Fed-up FTBs consider credit cards to fund deposit

Category: Mortgages

Updated: 11/11/2011
First Published: 11/11/2011

This article was correct at the time of publication. It is now over 6 months old so the content may be out of date.

Concern has been voiced that some first time buyers are so desperate to get on the property ladder that they are willing to use a credit card or loan to pay for their deposit.

According to research by SmartNewHomes, one in ten first time buyers are prepared to take on extra debt in order to fund a deposit, hoping that they will be able to repay the borrowing in the future.

Despite a recent rise in the number of mortgages available to those with smaller deposits, actually raising that initial amount of money still remains the biggest financial hurdle to home ownership.
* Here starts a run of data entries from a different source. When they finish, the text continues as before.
/-- An answer of the polled channel, in range and not stuck. In STARTING the third value makes the channel VALID with the median
as its filtered value, and an earlier one joins the history. In VALID the filtered value moves toward the median by the shift,
the division rounded toward zero, and is published. -/
def Obligations.AnswerFiltersAndPublishes : Prop :=
  ∀ (c : ChannelId) (p : Poll) (channel : Byte) (raw : Half) (s : State), Operating s → s.scanner.poll = some p →
    p.channel = c → p.discard = false → channel.toNat = c.val → raw ≠ 0 → raw ≠ 0xFFFF →
    ∀ v, v = min 65535 (raw.toNat * (s.channel c).scale / 1024) → (16 ≤ c.val → v ≠ 65535) →
    ((s.channel c).state = .starting →
      ((s.channel c).history.length < 2 →
        ∃ u, Completes (.sensorAnswer channel raw .good) s u ∧
          u.channel c = { s.channel c with missCount := 0, lastRaw := some raw.toNat,
                                           history := (s.channel c).history ++ [v] } ∧
          (∀ d, d ≠ c → u.channel d = s.channel d) ∧ u.views = s.views ∧ u.zones = s.zones ∧ u.targets = s.targets ∧
          u.link = s.link) ∧
      (∀ x y, (s.channel c).history = [x, y] →
        ∃ u, Completes (.sensorAnswer channel raw .good) s u ∧
          u.channel c = { s.channel c with
            state := .valid, missCount := 0, lastRaw := some raw.toNat, history := [x, y, v], runCount := 1, spans := []
            filtered := some (max (min x y) (min (max x y) v)) } ∧
          u.view c = ⟨true, some (max (min x y) (min (max x y) v))⟩)) ∧
    ((s.channel c).state = .valid → (s.channel c).lastRaw ≠ some raw.toNat →
      ∀ x y w f, (s.channel c).history = [w, x, y] → (s.channel c).filtered = some f →
      ∀ m, m = max (min x y) (min (max x y) v) →
      ∀ g, g = (if f ≤ m then f + (m - f) / 2 ^ (s.channel c).shift else f - (f - m) / 2 ^ (s.channel c).shift) →
        ∃ u, Completes (.sensorAnswer channel raw .good) s u ∧
          u.channel c = { s.channel c with missCount := 0, lastRaw := some raw.toNat, history := [x, y, v],
                                           filtered := some g, runCount := 1, spans := [] } ∧
          u.view c = { s.view c with value := some g })

/-- An exchange that ends unanswered, by its timer or by an answer of its own that fails its check or carries another channel: a
first miss changes only the miss count; a second in a row takes the channel to FAULT(SENSOR_SILENT); a reconfigured channel is
not touched. An answer that arrives after its exchange has ended has no effect; that the row says so of an answer is the model's
choice (log 32). -/
def Obligations.UnansweredPollsSilenceAChannel : Prop :=
  ∀ (c : ChannelId) (p : Poll) (s : State), Operating s → s.scanner.poll = some p → p.channel = c →
    ∀ i, (i = Instr.sensorAnswerTimeout ∨
        ∃ channel raw arrival, i = Instr.sensorAnswer channel raw arrival ∧ arrival ≠ .late ∧
          (arrival = .failed ∨ channel.toNat ≠ c.val)) →
    (∀ channel raw, Completes (.sensorAnswer channel raw .late) s s) ∧
    (p.discard = true → ∃ u, Completes i s u ∧ u.channels = s.channels ∧ u.link = s.link ∧ u.targets = s.targets) ∧
    (p.discard = false → (s.channel c).state = .starting ∨ (s.channel c).state = .valid →
      ((s.channel c).missCount = 0 →
        ∃ u, Completes i s u ∧ u.channel c = { s.channel c with missCount := 1 } ∧
          (∀ d, d ≠ c → u.channel d = s.channel d) ∧ u.views = s.views ∧ u.link = s.link ∧ u.targets = s.targets) ∧
      (1 ≤ (s.channel c).missCount →
        ∃ u, Completes i s u ∧
          u.channel c = { s.channel c with state := .fault .silent, history := [], filtered := none, missCount := 0,
                                           recoveryCount := 0 } ∧
          ((s.channel c).state = .valid → u.view c = ⟨false, none⟩)))

/-! ### Luminaire lines -/

/-- BUS HOLD: the reply, the line state by R162's table, and the LINE STATE notice behind the REPLY; an engine that is not in
RUN starts nothing. BUS RELEASE: a line that is HELD or HOLD_PENDING becomes RUN with its LINE STATE notice, and one in RUN stays
as it is. -/
def Obligations.BusHoldAndReleaseSetTheLineState : Prop :=
  ∀ (h : FrameHead) (line : Byte) (s : State), Taking s →
    (1 < line.toNat → Completes (.busHold h line) s (replied h.tag .badValue [] s)) ∧
    (∀ l : LineId, line.toNat = lineCode l →
      ((s.line l).state = .run → (s.line l).transaction = none →
        Completes (.busHold h line) s
          (noticed (.lineState l .held (s.line l).list.length)
            ((replied h.tag .ok [] s).setLine l { s.line l with state := .held }))) ∧
      ((s.line l).state = .run → (s.line l).transaction ≠ none →
        Completes (.busHold h line) s
          ((replied h.tag .ok [] s).setLine l { s.line l with state := .holdPending })) ∧
      ((s.line l).state ≠ .run → Completes (.busHold h line) s (replied h.tag .ok [] s))) ∧
    (1 < line.toNat → Completes (.busRelease h line) s (replied h.tag .badValue [] s)) ∧
    (∀ l : LineId, line.toNat = lineCode l →
      ((s.line l).state ≠ .run →
        Completes (.busRelease h line) s
          (noticed (.lineState l .run (s.line l).list.length)
            ((replied h.tag .ok [] s).setLine l { s.line l with state := .run }))) ∧
      ((s.line l).state = .run → Completes (.busRelease h line) s (replied h.tag .ok [] s))) ∧
    (∀ l u, (u.line l).state ≠ .run → testLine l u = u)

/-- The level of a luminaire: an update transaction takes the head of the list and sends its zone's output, as it then stands
and whatever the zone's target state, times its trim over 1000, with the answer timer at 8 ms; a luminaire without a zone leaves
the list and receives no SET. Each time that is the whole effect. -/
def Obligations.UpdateSendsTheScaledOutput : Prop :=
  ∀ (l : LineId) (a : Address) (rest : List Address) (s : State), Operating s → (s.line l).state = .run →
    (s.line l).transaction = none → (s.line l).list = a :: rest →
    (∀ z v, (s.lum l a).zone = some z → v = (s.zone z).output * (s.lum l a).trim / 1000 →
      ((s.zone z).output ≤ 1000 → (s.lum l a).trim ≤ 1000 → v ≤ 1000) ∧
      ∀ u, u = (s.setLine l { s.line l with
            list := rest, transaction := some ⟨a, .set, v, .update, 1⟩, answerTimer := some 8 }).setLum l a
          { s.lum l a with dirty := false, sent := some v } →
        startUpdate l s = u ∧ Completes (.updateTransactionStart l) s u) ∧
    ((s.lum l a).zone = none →
      ∀ u, u = (s.setLine l { s.line l with list := rest }).setLum l a { s.lum l a with dirty := false } →
        startUpdate l s = u ∧ Completes (.updateTransactionStart l) s u)
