-- ==== Sys2Proof/Laws/State.lean ====
section
/-! SUPPORT. What one record write does to every field and every reader of the state: one lemma for each. -/

namespace Sys2Proof.Machine

open Sys2Proof

/-! ### Reading a table after a write -/

theorem get_set_same {α : Type} {n : Nat} (v : Vector α n) (i : Fin n) (x : α) : (v.set i.val x i.isLt).get i = x := by
  simp [Vector.get_eq_getElem]

theorem get_set_other {α : Type} {n : Nat} (v : Vector α n) (i j : Fin n) (x : α) (h : j ≠ i) :
    (v.set i.val x i.isLt).get j = v.get j := by
  have h' : i.val ≠ j.val := fun e => h (Fin.ext e.symm)
  simp [Vector.get_eq_getElem, Vector.getElem_set_ne _ _ h']

theorem get_set {α : Type} {n : Nat} (v : Vector α n) (i j : Fin n) (x : α) :
    (v.set i.val x i.isLt).get j = if j = i then x else v.get j := by
  by_cases h : j = i
  · subst h; simp [get_set_same]
  · simp [h, get_set_other v i j x h]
Half of those surveyed said they expect to use their savings, while nearly one fifth (18%) intend to turn to the generous terms usually offered by the 'bank of mum and dad'.

However, 10% of people admitted they are intending to borrow money on credit cards and bank loans to secure the necessary lump sum.

Such are the barriers facing those looking to fulfil their home ownership dreams, 16% of those questioned are resigned to never owning their own home, while a fifth believe they will be in their 40s before it might happen.

"Regardless of the fact that prices have fallen across most of the UK, first time buyers still feel homes are out of their reach," said Steve Lees, director at SmartNewHomes.

"With renting becoming increasingly expensive they are resorting to credit cards and bank loans as a way of getting on the ladder.

"Interest rates remain low, making mortgages relatively cheap, so buyers are prepared to take on debt in the hope they will be able to pay it back at a later date.

"We would recommend that those thinking about making their first home purchase but struggling to raise a deposit look at all the sensible options available to them, including Government shared equity schemes like FirstBuy, incentives and deals offered by housebuilders, and the possibility of buying with family and friends."